[Records provided — start]

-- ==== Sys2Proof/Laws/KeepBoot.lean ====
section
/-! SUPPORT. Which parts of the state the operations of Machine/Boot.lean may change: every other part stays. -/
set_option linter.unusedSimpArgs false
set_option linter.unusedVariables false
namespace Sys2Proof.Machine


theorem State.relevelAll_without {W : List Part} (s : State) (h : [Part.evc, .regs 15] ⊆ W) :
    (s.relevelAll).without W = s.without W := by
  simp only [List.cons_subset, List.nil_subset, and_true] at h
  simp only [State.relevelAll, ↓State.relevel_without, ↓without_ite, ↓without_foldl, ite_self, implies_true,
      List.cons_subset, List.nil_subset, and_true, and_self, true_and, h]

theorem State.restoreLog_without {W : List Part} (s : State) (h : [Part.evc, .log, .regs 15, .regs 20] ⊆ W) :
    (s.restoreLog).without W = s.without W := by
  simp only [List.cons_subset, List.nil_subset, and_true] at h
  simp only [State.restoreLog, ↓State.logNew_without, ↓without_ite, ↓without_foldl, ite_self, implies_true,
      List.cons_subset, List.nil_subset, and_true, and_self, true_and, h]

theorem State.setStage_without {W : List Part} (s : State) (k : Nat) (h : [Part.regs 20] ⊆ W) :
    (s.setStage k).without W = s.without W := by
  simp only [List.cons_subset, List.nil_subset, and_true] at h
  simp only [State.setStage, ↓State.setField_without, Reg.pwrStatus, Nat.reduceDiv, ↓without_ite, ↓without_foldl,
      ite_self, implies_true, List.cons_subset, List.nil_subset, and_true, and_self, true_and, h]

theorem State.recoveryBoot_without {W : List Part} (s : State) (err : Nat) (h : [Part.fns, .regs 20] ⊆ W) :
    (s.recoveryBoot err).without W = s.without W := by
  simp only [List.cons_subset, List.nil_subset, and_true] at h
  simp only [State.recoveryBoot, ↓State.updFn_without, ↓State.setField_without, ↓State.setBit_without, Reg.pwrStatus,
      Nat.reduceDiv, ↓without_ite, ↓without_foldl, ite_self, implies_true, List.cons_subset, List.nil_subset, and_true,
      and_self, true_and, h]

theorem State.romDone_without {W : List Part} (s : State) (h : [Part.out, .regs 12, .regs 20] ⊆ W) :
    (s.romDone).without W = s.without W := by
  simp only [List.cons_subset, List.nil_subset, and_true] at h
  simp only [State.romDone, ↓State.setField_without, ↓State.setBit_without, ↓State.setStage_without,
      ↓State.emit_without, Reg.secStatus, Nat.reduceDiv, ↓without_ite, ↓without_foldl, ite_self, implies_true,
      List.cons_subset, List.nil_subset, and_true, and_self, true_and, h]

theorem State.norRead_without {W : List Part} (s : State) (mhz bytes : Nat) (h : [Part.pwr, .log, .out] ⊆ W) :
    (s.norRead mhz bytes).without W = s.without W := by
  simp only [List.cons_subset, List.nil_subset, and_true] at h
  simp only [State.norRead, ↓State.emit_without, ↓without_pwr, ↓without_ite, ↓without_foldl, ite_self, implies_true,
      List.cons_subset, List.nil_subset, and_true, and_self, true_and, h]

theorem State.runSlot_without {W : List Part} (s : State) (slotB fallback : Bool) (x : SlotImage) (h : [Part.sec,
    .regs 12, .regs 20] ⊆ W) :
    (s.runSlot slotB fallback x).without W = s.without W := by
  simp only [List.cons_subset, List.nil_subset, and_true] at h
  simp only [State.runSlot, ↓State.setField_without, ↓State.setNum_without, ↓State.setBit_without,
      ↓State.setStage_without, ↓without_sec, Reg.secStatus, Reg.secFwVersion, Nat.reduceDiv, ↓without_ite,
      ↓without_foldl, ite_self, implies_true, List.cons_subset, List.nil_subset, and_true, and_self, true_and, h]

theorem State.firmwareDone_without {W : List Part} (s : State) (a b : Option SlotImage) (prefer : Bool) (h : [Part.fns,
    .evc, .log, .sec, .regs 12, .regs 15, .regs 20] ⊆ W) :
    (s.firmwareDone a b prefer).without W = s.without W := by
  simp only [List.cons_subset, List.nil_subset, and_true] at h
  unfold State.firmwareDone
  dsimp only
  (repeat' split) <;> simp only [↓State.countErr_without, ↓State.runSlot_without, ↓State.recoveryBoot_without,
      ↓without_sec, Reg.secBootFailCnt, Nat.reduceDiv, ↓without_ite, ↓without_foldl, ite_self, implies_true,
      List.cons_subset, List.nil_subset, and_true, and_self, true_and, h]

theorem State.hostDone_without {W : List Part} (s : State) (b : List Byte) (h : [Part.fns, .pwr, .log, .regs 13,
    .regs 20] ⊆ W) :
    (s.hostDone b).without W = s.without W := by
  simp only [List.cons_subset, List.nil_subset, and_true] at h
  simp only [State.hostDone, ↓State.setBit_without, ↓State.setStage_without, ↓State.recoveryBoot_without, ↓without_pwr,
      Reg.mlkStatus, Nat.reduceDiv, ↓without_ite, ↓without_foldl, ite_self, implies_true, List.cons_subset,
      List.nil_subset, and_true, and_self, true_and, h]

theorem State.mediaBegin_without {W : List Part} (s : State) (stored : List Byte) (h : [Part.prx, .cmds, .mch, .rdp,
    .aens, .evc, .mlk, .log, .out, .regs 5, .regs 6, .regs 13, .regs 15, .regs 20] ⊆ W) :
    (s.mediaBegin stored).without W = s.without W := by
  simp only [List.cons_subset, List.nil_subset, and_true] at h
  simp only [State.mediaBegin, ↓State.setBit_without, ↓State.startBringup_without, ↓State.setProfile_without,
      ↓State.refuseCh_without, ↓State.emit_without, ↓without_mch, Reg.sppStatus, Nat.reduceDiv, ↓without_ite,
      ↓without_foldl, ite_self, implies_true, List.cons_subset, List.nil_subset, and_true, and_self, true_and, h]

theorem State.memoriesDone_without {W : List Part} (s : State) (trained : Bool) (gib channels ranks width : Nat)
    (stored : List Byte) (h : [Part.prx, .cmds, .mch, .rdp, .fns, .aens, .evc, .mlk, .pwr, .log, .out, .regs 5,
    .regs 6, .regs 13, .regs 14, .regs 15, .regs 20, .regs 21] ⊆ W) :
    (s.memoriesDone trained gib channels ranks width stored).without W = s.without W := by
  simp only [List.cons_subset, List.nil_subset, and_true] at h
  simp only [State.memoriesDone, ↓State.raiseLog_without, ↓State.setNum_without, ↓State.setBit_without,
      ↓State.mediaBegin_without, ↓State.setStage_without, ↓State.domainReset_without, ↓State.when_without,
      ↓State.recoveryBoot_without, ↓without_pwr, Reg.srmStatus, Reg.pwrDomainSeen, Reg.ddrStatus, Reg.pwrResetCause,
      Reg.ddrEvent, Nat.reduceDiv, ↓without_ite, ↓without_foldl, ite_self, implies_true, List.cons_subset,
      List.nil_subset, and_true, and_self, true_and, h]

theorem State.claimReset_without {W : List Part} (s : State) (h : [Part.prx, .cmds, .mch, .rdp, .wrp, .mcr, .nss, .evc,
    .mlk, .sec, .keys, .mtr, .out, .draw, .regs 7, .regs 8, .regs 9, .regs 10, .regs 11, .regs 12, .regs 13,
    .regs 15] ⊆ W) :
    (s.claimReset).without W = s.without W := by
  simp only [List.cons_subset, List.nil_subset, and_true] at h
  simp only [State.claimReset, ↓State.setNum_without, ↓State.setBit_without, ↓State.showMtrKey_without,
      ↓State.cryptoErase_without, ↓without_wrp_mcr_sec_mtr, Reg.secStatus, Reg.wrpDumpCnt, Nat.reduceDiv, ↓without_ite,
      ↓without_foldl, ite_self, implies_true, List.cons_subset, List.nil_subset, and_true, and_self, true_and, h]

[Records provided — finish]

Task instructions:
Identify every line above with the string "prefer" in it. Copy those lines.

Answer:
theorem State.firmwareDone_without {W : List Part} (s : State) (a b : Option SlotImage) (prefer : Bool) (h : [Part.fns,
    (s.firmwareDone a b prefer).without W = s.without W := by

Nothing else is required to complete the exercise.